▸ PROBLEM TO SOLVE: In the listing below, a line holding "asks for. -/" and a line holding "def Work.placeResponse (w" mark the range. Retype both exactly, with all lines between them.

++++ DATASET RECORDS

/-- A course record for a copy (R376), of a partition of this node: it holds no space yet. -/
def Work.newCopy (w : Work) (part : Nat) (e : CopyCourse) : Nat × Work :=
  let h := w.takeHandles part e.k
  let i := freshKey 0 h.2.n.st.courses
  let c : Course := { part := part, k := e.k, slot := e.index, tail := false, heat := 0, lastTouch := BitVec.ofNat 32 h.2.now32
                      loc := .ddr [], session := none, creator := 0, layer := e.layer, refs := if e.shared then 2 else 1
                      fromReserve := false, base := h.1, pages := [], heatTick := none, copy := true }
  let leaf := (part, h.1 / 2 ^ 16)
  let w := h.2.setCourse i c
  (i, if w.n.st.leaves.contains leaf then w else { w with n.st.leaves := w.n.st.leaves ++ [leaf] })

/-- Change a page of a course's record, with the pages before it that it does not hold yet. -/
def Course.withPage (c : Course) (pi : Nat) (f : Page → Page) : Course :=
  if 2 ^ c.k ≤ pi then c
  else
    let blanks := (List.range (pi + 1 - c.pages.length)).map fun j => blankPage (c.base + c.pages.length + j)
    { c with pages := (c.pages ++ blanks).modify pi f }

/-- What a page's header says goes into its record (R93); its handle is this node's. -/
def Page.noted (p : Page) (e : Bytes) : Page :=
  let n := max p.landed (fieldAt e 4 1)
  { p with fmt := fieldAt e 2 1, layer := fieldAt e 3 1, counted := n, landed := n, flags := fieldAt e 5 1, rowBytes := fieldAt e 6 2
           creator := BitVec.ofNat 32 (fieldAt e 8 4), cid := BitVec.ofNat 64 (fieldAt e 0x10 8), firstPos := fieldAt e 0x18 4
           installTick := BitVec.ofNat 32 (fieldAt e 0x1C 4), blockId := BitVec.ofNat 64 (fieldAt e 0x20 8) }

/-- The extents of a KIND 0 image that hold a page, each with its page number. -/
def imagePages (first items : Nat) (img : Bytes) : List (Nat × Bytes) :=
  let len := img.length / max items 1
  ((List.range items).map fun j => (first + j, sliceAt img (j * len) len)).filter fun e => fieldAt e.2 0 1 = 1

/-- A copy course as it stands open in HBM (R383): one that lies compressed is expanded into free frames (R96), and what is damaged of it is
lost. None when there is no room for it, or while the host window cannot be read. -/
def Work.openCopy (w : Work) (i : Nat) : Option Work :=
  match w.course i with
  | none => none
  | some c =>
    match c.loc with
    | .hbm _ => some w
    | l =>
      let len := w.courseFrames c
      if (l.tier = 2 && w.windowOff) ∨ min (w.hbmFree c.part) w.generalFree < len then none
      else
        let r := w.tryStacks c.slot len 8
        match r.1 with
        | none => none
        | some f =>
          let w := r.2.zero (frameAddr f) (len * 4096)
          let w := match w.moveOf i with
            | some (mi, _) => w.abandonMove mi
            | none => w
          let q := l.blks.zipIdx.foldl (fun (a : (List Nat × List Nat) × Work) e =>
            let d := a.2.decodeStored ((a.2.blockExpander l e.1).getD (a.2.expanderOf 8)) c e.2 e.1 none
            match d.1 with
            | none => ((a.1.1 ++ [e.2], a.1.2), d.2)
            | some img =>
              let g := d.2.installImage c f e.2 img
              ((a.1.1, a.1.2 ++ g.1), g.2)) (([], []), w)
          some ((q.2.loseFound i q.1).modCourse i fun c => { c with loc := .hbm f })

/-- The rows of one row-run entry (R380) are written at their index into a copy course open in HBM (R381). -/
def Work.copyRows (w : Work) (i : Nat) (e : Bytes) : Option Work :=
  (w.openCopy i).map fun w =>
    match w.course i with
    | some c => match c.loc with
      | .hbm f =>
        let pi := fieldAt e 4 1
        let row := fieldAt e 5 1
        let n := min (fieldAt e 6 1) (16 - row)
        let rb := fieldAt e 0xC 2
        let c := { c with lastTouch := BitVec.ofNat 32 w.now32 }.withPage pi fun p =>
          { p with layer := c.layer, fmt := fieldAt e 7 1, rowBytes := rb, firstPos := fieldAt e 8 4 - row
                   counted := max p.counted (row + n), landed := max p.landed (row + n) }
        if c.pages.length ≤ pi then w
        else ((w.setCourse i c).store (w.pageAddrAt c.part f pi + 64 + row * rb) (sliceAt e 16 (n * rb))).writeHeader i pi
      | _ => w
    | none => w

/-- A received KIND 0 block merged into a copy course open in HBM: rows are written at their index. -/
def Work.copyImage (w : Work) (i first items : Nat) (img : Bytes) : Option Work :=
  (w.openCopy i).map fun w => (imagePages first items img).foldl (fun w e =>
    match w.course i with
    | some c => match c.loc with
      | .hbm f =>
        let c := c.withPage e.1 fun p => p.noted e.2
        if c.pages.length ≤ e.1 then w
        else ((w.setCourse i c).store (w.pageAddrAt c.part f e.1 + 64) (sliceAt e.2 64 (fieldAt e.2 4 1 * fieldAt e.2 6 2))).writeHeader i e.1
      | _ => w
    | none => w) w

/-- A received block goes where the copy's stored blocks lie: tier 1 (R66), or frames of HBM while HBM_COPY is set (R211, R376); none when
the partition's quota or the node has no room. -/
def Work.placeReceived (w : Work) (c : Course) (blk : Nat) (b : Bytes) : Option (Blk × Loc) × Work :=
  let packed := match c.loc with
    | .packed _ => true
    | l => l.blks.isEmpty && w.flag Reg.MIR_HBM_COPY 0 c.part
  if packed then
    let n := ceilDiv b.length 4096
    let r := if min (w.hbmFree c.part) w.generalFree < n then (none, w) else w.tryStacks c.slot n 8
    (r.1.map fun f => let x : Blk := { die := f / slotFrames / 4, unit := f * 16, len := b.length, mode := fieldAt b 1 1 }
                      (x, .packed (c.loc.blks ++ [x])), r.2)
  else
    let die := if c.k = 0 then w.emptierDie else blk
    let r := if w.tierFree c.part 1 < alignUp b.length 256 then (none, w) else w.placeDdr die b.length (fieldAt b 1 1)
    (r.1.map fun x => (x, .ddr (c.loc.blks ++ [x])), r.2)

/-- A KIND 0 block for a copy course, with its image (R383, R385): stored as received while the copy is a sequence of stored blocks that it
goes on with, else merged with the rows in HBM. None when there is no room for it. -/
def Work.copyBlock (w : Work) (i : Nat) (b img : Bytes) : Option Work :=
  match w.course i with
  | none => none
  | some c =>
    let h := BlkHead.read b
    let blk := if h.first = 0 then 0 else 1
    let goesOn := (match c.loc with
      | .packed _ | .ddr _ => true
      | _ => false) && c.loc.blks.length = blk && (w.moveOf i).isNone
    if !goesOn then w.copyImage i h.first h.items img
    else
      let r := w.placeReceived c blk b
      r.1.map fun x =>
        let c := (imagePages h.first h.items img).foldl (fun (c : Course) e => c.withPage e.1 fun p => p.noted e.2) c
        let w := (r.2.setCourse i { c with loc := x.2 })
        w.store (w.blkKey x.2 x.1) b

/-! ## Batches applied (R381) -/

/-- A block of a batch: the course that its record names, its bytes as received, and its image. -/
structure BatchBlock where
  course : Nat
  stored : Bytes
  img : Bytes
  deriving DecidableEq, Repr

++++++++
++++ DATASET RECORDS

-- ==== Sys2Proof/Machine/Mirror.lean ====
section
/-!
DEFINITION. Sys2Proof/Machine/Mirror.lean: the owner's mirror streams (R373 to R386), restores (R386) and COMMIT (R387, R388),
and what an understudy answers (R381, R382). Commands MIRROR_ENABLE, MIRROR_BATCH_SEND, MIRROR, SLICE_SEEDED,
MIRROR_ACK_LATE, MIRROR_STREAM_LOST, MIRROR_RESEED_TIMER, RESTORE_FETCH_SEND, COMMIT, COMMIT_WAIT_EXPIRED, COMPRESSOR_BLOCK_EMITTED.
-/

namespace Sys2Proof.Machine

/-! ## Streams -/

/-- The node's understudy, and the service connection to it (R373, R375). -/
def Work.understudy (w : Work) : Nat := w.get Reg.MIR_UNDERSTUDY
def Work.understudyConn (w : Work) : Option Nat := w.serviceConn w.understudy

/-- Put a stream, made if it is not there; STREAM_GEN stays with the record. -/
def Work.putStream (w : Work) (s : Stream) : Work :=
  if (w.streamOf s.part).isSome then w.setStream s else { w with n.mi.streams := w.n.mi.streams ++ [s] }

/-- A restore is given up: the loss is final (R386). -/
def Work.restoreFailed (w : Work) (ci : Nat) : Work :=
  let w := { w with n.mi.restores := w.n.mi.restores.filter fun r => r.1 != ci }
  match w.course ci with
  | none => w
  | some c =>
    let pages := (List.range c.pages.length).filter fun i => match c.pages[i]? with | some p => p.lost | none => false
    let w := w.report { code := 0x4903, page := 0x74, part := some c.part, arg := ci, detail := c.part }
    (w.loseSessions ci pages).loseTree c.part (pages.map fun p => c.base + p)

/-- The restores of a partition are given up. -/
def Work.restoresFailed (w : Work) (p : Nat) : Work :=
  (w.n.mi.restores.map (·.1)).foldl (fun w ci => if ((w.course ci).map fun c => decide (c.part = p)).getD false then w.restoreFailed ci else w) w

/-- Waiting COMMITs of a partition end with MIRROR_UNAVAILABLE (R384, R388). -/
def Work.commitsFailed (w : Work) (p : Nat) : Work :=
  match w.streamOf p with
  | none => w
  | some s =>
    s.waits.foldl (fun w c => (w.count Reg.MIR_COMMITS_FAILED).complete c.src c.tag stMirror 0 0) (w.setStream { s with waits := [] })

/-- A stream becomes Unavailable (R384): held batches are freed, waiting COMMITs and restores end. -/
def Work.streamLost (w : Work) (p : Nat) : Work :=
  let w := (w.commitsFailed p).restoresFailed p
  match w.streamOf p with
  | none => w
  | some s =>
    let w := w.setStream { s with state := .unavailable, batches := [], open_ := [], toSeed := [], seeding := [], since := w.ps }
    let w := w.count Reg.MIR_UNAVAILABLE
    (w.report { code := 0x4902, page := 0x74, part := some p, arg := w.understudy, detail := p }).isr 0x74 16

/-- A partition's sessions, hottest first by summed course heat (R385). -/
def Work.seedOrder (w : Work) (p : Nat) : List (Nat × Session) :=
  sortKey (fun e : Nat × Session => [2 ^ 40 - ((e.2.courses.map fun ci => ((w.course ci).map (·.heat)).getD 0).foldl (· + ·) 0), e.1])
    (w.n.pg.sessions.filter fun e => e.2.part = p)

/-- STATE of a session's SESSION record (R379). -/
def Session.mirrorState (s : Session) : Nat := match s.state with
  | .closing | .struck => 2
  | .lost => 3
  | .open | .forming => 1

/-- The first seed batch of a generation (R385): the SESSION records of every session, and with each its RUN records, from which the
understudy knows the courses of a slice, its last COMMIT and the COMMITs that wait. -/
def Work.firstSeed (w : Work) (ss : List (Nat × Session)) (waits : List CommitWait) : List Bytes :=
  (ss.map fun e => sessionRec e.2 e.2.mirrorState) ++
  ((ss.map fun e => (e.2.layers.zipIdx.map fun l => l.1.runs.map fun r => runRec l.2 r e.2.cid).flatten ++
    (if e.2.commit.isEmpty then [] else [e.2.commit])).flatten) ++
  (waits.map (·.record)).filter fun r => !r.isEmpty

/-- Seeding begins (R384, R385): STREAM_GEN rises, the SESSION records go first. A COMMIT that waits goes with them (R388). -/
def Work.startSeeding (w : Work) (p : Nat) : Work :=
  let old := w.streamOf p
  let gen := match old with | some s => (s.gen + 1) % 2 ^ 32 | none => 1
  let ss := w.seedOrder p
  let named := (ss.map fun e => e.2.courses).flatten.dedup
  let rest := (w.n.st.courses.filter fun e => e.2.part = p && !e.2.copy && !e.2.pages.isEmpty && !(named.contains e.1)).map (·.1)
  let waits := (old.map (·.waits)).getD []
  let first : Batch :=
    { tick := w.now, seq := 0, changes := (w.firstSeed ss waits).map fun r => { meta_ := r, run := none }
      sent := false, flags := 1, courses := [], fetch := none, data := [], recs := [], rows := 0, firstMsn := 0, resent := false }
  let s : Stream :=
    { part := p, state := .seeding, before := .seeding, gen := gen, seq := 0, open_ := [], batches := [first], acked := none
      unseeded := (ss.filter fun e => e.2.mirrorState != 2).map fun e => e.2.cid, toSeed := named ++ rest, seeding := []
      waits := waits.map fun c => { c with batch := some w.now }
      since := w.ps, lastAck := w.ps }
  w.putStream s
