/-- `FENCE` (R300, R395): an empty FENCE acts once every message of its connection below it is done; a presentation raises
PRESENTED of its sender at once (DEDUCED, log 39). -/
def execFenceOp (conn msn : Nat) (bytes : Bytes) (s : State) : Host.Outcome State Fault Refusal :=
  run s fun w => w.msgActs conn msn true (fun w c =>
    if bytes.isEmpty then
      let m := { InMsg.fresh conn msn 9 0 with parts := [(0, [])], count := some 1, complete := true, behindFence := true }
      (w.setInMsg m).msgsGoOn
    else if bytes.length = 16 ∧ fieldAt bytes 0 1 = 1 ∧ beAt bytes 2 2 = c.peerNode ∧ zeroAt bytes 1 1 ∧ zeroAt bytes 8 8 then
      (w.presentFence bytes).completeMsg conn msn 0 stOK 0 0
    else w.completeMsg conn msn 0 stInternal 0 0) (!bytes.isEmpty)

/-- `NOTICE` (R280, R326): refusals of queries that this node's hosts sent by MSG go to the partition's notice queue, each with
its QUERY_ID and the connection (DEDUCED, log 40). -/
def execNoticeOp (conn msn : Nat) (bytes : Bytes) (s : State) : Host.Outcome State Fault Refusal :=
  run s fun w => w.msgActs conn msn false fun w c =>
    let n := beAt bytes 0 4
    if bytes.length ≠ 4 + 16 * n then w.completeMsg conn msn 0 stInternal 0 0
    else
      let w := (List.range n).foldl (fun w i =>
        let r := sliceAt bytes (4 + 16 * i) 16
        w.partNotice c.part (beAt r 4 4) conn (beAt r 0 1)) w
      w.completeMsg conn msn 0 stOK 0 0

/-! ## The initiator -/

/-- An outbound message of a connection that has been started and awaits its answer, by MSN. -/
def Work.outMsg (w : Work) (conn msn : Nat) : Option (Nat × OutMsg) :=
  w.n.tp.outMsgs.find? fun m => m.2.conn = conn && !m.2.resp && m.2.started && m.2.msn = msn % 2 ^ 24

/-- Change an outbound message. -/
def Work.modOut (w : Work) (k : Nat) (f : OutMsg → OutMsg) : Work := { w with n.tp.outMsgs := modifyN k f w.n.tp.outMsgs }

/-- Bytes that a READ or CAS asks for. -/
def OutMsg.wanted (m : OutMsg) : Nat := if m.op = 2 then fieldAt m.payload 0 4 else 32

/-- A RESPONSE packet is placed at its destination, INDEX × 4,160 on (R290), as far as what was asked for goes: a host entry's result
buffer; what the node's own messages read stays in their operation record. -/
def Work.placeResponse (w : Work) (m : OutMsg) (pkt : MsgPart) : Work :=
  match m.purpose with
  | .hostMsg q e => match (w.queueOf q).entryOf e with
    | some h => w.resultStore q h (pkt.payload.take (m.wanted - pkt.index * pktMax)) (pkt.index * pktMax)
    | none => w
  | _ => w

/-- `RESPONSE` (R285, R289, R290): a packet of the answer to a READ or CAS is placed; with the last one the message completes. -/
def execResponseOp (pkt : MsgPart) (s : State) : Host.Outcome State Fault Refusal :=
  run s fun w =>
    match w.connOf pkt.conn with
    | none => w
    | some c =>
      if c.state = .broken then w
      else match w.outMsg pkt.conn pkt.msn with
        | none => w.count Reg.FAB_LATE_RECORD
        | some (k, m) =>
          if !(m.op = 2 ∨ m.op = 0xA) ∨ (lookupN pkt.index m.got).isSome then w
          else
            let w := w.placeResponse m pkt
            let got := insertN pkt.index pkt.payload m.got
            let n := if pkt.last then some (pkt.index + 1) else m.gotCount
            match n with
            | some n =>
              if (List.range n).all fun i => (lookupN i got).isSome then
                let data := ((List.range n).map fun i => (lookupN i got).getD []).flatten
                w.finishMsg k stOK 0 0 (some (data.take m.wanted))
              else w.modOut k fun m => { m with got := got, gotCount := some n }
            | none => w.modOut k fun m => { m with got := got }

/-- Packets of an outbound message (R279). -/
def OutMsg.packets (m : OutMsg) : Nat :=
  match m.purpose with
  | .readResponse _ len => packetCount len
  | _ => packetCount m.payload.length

++++++++

▸ ANSWER SECTION:
/-- Bytes that a READ or CAS asks for. -/
def OutMsg.wanted (m : OutMsg) : Nat := if m.op = 2 then fieldAt m.payload 0 4 else 32

/-- A RESPONSE packet is placed at its destination, INDEX × 4,160 on (R290), as far as what was asked for goes: a host entry's result
buffer; what the node's own messages read stays in their operation record. -/
def Work.placeResponse (w : Work) (m : OutMsg) (pkt : MsgPart) : Work :=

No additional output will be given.